Reproduce word for word, from the entries below, the line with "else if kOfDevice", the line with "s.hitFrameData sl i asid", and every line between them, and nothing more.

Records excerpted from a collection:

--- START ---

-- ==== Sys2Proof/Machine/Errors.lean ====
section
/-!
DEFINITION. Errors in holders of state (R409–R412, R415, R416, R421), the patrol (R410), and the capacity ports' links (R423). The model's environment names what is struck in `errors`.
-/
namespace Sys2Proof.Machine

/-- Log of an uncorrectable error (R418, kind 1), charged to the address space whose read finds it. -/
def State.logFound (s : State) (asid key holder d1 : Nat) : State := s.logErr asid key holder 1 d1

/-- A strand struck. -/
def State.hit (s : State) (gang rank : Nat) (f : Strand → Strand) : State := s.modStrand gang rank f

/-- Every element of a poison vector between two, set. -/
def setPsn {n w : Nat} (l : Vector (BitVec w) n) (i : Nat) (ks : List Nat) : Vector (BitVec w) n :=
  l.mapIdx (fun j x => if j = i then ks.foldl (fun x k => putBit x k true) x else x)
/-- The eight lane slots, or cells, of the 64-byte granule that holds one of them (R78, R415). The layout inside a part is the device's own. (DEDUCED, log 96) -/
def granuleOf (k : Nat) : List Nat := (List.range 8).map (fun i => k / 8 * 8 + i)

/-- A granule of a saved context struck, at an offset of its image (R415, R418): in the cellar it is logged, holder 2; the larder's errors have no holder number there. In neither of them, nothing is struck. -/
def State.hitImage (s : State) (gang rank : Nat) (off : Strand → Nat) (f : Strand → Strand) : State :=
  match s.strand? gang rank with
  | none => s
  | some (c, t) =>
    if t.image.bytes ≤ off t then s
    else match s.imageAddr c t (off t) with
    | some a => (s.modStrand gang rank f).logFound 0xFFFF 0 2 (s.podPa a)
    | none => if t.image.larder && decide (off t < 2048) then s.modStrand gang rank f else s
/-- A granule of the image without which its strand cannot resume: a header's or a mask's (R415). -/
def Strand.loseImage (t : Strand) (off : Nat) : Strand := { t with image := { t.image with bad := some (t.image.bad.getD off) } }
/-- A granule of a live part (R415). -/
def State.hitPart (s : State) (gang rank part k : Nat) (f : Strand → Strand) : State :=
  match s.strand? gang rank with
  | none => s
  | some (_, t) =>
    if t.live.getLsbD part && decide (k / 8 * 64 < t.partSize part) then s.hitImage gang rank (fun t => t.partAt part + k / 8 * 64) f else s

/-- L2 loses a line (R409, R416): a clean copy is dropped and read again, a dirty one poisoned; both copies of a tag lost is a device loss. (DEDUCED, log 29) -/
def State.hitL2 (s : State) (line asid : Nat) : State :=
  match s.l2At line with
  | none => s
  | some l =>
    if !l.dirty then (s.dropL2 l false).countErr 1
    else { s with l2 := mapIf (fun (x : L2Line) => x.line == line) (fun x => { x with psn := true }) s.l2 }.logFound asid l.key 1 (s.podPa (64 * line))

/-- DIRTY_LINE_LOST (R416): written back poisoned, charged to its last writer. -/
def State.hitEvict (s : State) (line : Nat) : State :=
  match s.l2At line with
  | none => s
  | some l =>
    if !l.dirty then s
    else ((s.dropL2 { l with psn := true } true).logErr l.writer l.key 1 2 (s.podPa (64 * line))).lostLine l.writer line

/-- A frame's tag or state lost (R421): its contents are never written back. -/
def State.hitFrameTag (s : State) (slice idx : Nat) : State :=
  let s1 := match s.frames.find? (fun f => f.slice == slice && f.idx == idx) with
    | none => s.putFrame ⟨slice, idx, 0, false, 0, true, 0⟩
    | some f =>
      let old := s.frameLine f
      let s := s.putFrame { f with bad := true, dirty := false }
      if f.bad || (s.l2At old).isSome then s else { s with mem := writeNat s.mem (64 * old) 64 0, memPsn := delFrom s.memPsn old }
  s1.logErr 0xFFFF 0 5 3 (slice * 2 ^ 32 + idx)

/-- A frame's data lost (R421): a clean frame's line is read again from its port, and where L2 holds it too only the frame takes what the port gives. -/
def State.hitFrameData (s : State) (slice idx asid : Nat) : State :=
  match s.frames.find? (fun f => f.slice == slice && f.idx == idx) with
  | none => s
  | some f =>
    let line := s.frameLine f
    if f.bad then s
    else if f.dirty then { s with memPsn := addTo s.memPsn line }.logFound asid f.key 5 (s.podPa (64 * line))
    else if (s.l2At line).isSome then { s.portReadNote line f.key asid with memPsn := setIn s.memPsn line (s.portPeek line f.key).2 }.countErr 0
    else ((s.frameDrop f false).readLine line f.key false asid).countErr 0

/-- A token-table entry struck (R412): a strand that waits on it becomes Runnable at its AWAIT. (DEDUCED, log 41) -/
def State.hitToken (s : State) (c slot : Nat) : State :=
  let s1 := s.modCoreAt c (fun k => k.modToken slot (fun t => { t with bad := true }))
  if ((s.coreAt c).token? slot).isNone then s
  else s1.modCoreAt c (fun k =>
    let f := fun (t : Strand) => match t.wait with
      | .token i _ => if i == slot then t.cancelWait s.now else t
      | _ => t
    { k with st := f k.st, rest := k.rest.map f })

/-- A tile tag struck (R412): FULL 1, ARMED 0, PSN 0b1111, the held contributions gone. -/
def State.hitTag (s : State) (c tile : Nat) : State :=
  (s.modCoreAt c (fun k =>
    let k := k.modTile tile (fun t => { t with full := true, armed := false, op := 0, cnt0 := 0, cnt := 0, slots := [] })
    { k with padPsn := (List.range 4).foldl (fun l g => addTo l (4 * tile + g)) k.padPsn })).wakeTile c tile

/-- A porch entry struck (R412): released by a fill whose granules are all poisoned. What the poisoned bytes hold is left open (DESIGN CHOICE, log 8). -/
def State.hitPorch (s : State) (i : Nat) : State :=
  match s.porch[i]? with
  | none => s
  | some p =>
    if p.released then s
    else
      let (v, s) := s.choose (2 ^ 2048)
      let s := (List.range (p.len / 256)).foldl (fun s t => s.fillMembers p.members p.group p.slice (p.off + 256 * t) v 15) s
      { s with porch := s.porch.map (fun q => if q == p then { q with released := true, expiry := s.now + s.holdOf p.group } else q) }

/-- A device loss (R409): the device leaves the pod and stops (DEDUCED, log 29). -/
def State.lose (s : State) : State := { s with fabricLost := true, boot := .failed }

/-- The fate of what an uncorrectable error strikes (R409, R411, R412). The capacity tier's is found by a read of its port (R287), the line buffer's by the next AMO (R419). -/
def State.strike (s : State) (e : ErrorAt) : State :=
  match e with
  | .hbm ch a asid =>
    let pa := hbmPa ch a
    if !s.inFlat pa || s.dead.contains (pa / 4096) then s
    else { s with memPsn := addTo s.memPsn (pa / 64) }.logFound asid 0 0 (s.podPa (pa / 64 * 64))
  | .l2Data line asid => s.hitL2 line asid
  | .l2Tag _ both => if both then s.lose else s.countErr 1
  | .scratch c bank row asid =>
    (match (s.coreAt c).offsetAt bank row with
     | none => s
     | some o => (s.modCoreAt c (fun k => { k with padPsn := addTo k.padPsn (o / 64) })).logPad asid)
  | .imageHeader g r => s.hitImage g r (fun _ => 0) (fun t => t.loseImage 0)
  | .imageMask g r m k => s.hitPart g r (32 + m) k (fun t => t.loseImage (t.partAt (32 + m) + k / 8 * 64))
  | .imageVec g r v k => s.hitPart g r v k (fun t => { t with vpsn := setPsn t.vpsn v (granuleOf k) })
  | .imageAcc g r a k => s.hitPart g r (40 + a) k (fun t => { t with accPsn := setPsn t.accPsn a (granuleOf k) })
  | .front g r v k => s.hit g r (fun t => { t with vpsn := setPsn t.vpsn v [k] })
  | .cell g r a k => s.hit g r (fun t => { t with accPsn := setPsn t.accPsn a [k] })
  | .storeBuffer c i => s.modCoreAt c (fun k => { k with sb := k.sb.mapIdx (fun j e => if j = i then { e with psn := true } else e) })
  | .l1Data c line => (s.modCoreAt c (fun k => { k with l1 := k.l1.filter (fun l => l.line != line) })).countErr 2
  | .l1Instr c line => (s.modCoreAt c (fun k => { k with icache := k.icache.filter (fun l => l.line != line) })).countErr 2
  | .tlb c i => (s.modCoreAt c (fun k => { k with tlb := k.tlb.eraseIdx i })).countErr 2
  | .hubTlb h i => (if h = 0 then { s with hub0 := s.hub0.eraseIdx i } else { s with hub1 := s.hub1.eraseIdx i }).countErr 2
  | .reg g r n => s.hit g r (fun t => match t.marks[n]? with | some .pending => t | some (.queued _) => t | _ => t.setMark n .poisoned)
  | .mask g r m => s.hit g r (fun t => { t with badMasks := putBit t.badMasks m true })
  | .kreg g r k =>
    if kOfGang k then s.modGang g (fun x => { x with badK := addTo x.badK k })
    else if kOfCore k then (match s.strand? g r with | some (c, _) => s.modCoreAt c (fun x => { x with badK := addTo x.badK k }) | none => s)
    else if kOfDevice k then { s with badK := addTo s.badK k }
    else s.hit g r (fun t => { t with badK := addTo t.badK k })
  | .token c i => s.hitToken c i
  | .tag c i => s.hitTag c i
  | .porch i => s.hitPorch i
  | .frameTag sl i => s.hitFrameTag sl i
  | .frameData sl i asid => s.hitFrameData sl i asid
  | .capacity pa => if s.inCap pa then { s with portPsn := addTo s.portPsn (s.devLine (pa / 64)) } else s
  | .evictLine line => s.hitEvict line
  | .lineBuffer => s

/-- UNCORRECTABLE_ERROR (R409). -/
def State.evError (s : State) : Option State :=
  match takeNth (fun (e : ErrorAt) => e != .lineBuffer) s.errors s.pick with
  | none => none
  | some (e, r) => some ({ s with errors := r }.strike e)
def execUncorrectableError (s : State) : Out := s.event s.evError

/-- What the patrol reads: live lines of HBM and of the frames (R410). -/
def State.patrolled (s : State) (e : ErrorAt) : Bool :=
  match e with
  | .hbm ch a _ => s.inFlat (hbmPa ch a) && !s.dead.contains (hbmPa ch a / 4096)
  | .frameData _ _ _ => true
  | .frameTag _ _ => true
  | _ => false
/-- PATROL_READ (R410): a line that cannot be corrected is poisoned and logged; a corrected one is written back as it was, and counted. -/
def State.evPatrol (s : State) : Option State :=
  match takeNth s.patrolled s.errors s.pick with
  | none => none
  | some (e, r) => some ({ s with errors := r }.strike e)
def execPatrolRead (s : State) : Out := s.event s.evPatrol

/-- CORRECTABLE_ERROR (R410): one of MECE's four counts rises; nothing else shows. -/
def execCorrectableError (s : State) : Out := .next (s.countErr (s.pick % 4))

/-- The populated ports. -/
def State.modPort (s : State) (i : Nat) (p : Port) : State := { s with ports := s.ports.set i p }
/-- A port event on the pick-th populated port for which it is ready. -/
def State.portEvent (s : State) (f : Nat → Port → Option State) : Option State :=
  nth (fun i => (s.ports[i]?).bind (f i)) s.pick (List.range s.portsW)
/-- 100 ms (R423). -/
def portLimit : Nat := cyclesUs 100000

/-- CAPACITY_LINK_LOSS (R423): the port retrains. (DEDUCED, log 68) -/
def State.evLinkLoss (s : State) : Option State :=
  s.portEvent (fun i p => if p.up && !p.down then some (s.modPort i { p with up := false, lostAt := some s.now }) else none)
def execCapacityLinkLoss (s : State) : Out := s.event s.evLinkLoss

/-- CAPACITY_LINK_RETRAINED (R423): the error is counted, the port was never down. -/
def State.evRetrained (s : State) : Option State :=
  s.portEvent (fun i p => if !p.up && !p.down then some ((s.modPort i Port.fresh).countErr 3) else none)
def execCapacityLinkRetrained (s : State) : Out := s.event s.evRetrained

/-- CAPACITY_PORT_DOWN (R423). -/
def State.evPortDown (s : State) : Option State :=
  s.portEvent (fun i p => match p.lostAt with
    | some t => if !p.down && decide (portLimit ≤ s.now - t) then some ((s.modPort i { p with down := true }).logErr 0xFFFF 0 3 7 i) else none
    | none => none)
def execCapacityPortDown (s : State) : Out := s.event s.evPortDown

/-- CAPACITY_PORT_RESTORED (R423). -/
def State.evPortBack (s : State) : Option State :=
  s.portEvent (fun i p => if p.down then some ((s.modPort i Port.fresh).logErr 0xFFFF 0 3 8 i) else none)
def execCapacityPortRestored (s : State) : Out := s.event s.evPortBack

end Sys2Proof.Machine
end

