-- ==== Sys2Proof/Certificates/Slice0/Obligations.lean ====
section
/-!
DEFINITION. The statements for the provers, with the vocabulary they are stated in (Claims). They come from the numbered rules of spec/, family by family; each docstring names the rules it formalises.
-/
open Sys2Proof Sys2Proof.Machine

/-- Every register of a list carries no mark: reading it neither waits nor traps (R42, R80, R430). -/
def Claims.Clean (s : State) (rs : List (BitVec 5)) : Prop := ∀ r ∈ rs, r = 0 ∨ s.core.st.marks[r.toNat] = .ok

/-- A strand after a scalar instruction that wrote v to s[d], KFCTL and the pc, and nothing else of its architectural state: s0 discards (R53), the destination's mark is cleared (R80), a watch pass ends (R258), a named resume group is used up (R262). -/
def Claims.scalarAfter (t : Strand) (d : BitVec 5) (v kfctl : Word) (pc : Pc) : Strand :=
  let u := if d = 0 then t else { t with regs := t.regs.set d.toNat v, marks := t.marks.set d.toNat .ok }
  { u with kfctl := kfctl, pc := pc, watchPass := false, resFirst := none, code := none, prog := none, answers := [], asked := false }

/-- The strand after a scalar instruction without a destination that changed it to u. -/
def Claims.stepped (u : Strand) : Strand := { u with pc := u.pc + 4, watchPass := false, resFirst := none, code := none, prog := none, answers := [], asked := false }

/-- An uncorrectable error has struck a K-register where it stands (R412): of the gang's registers one copy serves its strands, of the core's and the device's one their strands (R70); the others are the strand's. -/
def Claims.struck (s : State) (k : Nat) : Bool :=
  if k ∈ [0x009, 0x00D, 0x014, 0x105, 0x110, 0x111, 0x112] then s.myGang.any (fun g => g.badK.contains k)
  else if k ∈ [0x00B, 0x00E, 0x00F] then s.core.badK.contains k
  else if k = 0x00C then s.badK.contains k
  else s.core.st.badK.contains k

/-- No error has struck these K-registers (R412). -/
def Claims.kSound (s : State) (ks : List Nat) : Prop := ∀ k ∈ ks, Claims.struck s k = false

/-- The device with the strand in the slot of its core in turn replaced, and nothing else changed. -/
def Claims.withSt (s : State) (t : Strand) : State := { s with core := { s.core with st := t } }

/-- The device after a scalar instruction that wrote v to s[d] and went on to pc + 4. -/
def Claims.wrote (s : State) (d : BitVec 5) (v : Word) : State :=
  Claims.withSt s (Claims.scalarAfter s.core.st d v s.core.st.kfctl (s.core.st.pc + 4))

/-- An exact integer narrowed to 64 bits (R83). -/
def Claims.narrow (z : Int) : Word := BitVec.ofInt 64 z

--- END ---

Exercise answer:
    else if kOfDevice k then { s with badK := addTo s.badK k }
    else s.hit g r (fun t => { t with badK := addTo t.badK k })
  | .token c i => s.hitToken c i
  | .tag c i => s.hitTag c i
  | .porch i => s.hitPorch i
  | .frameTag sl i => s.hitFrameTag sl i
  | .frameData sl i asid => s.hitFrameData sl i asid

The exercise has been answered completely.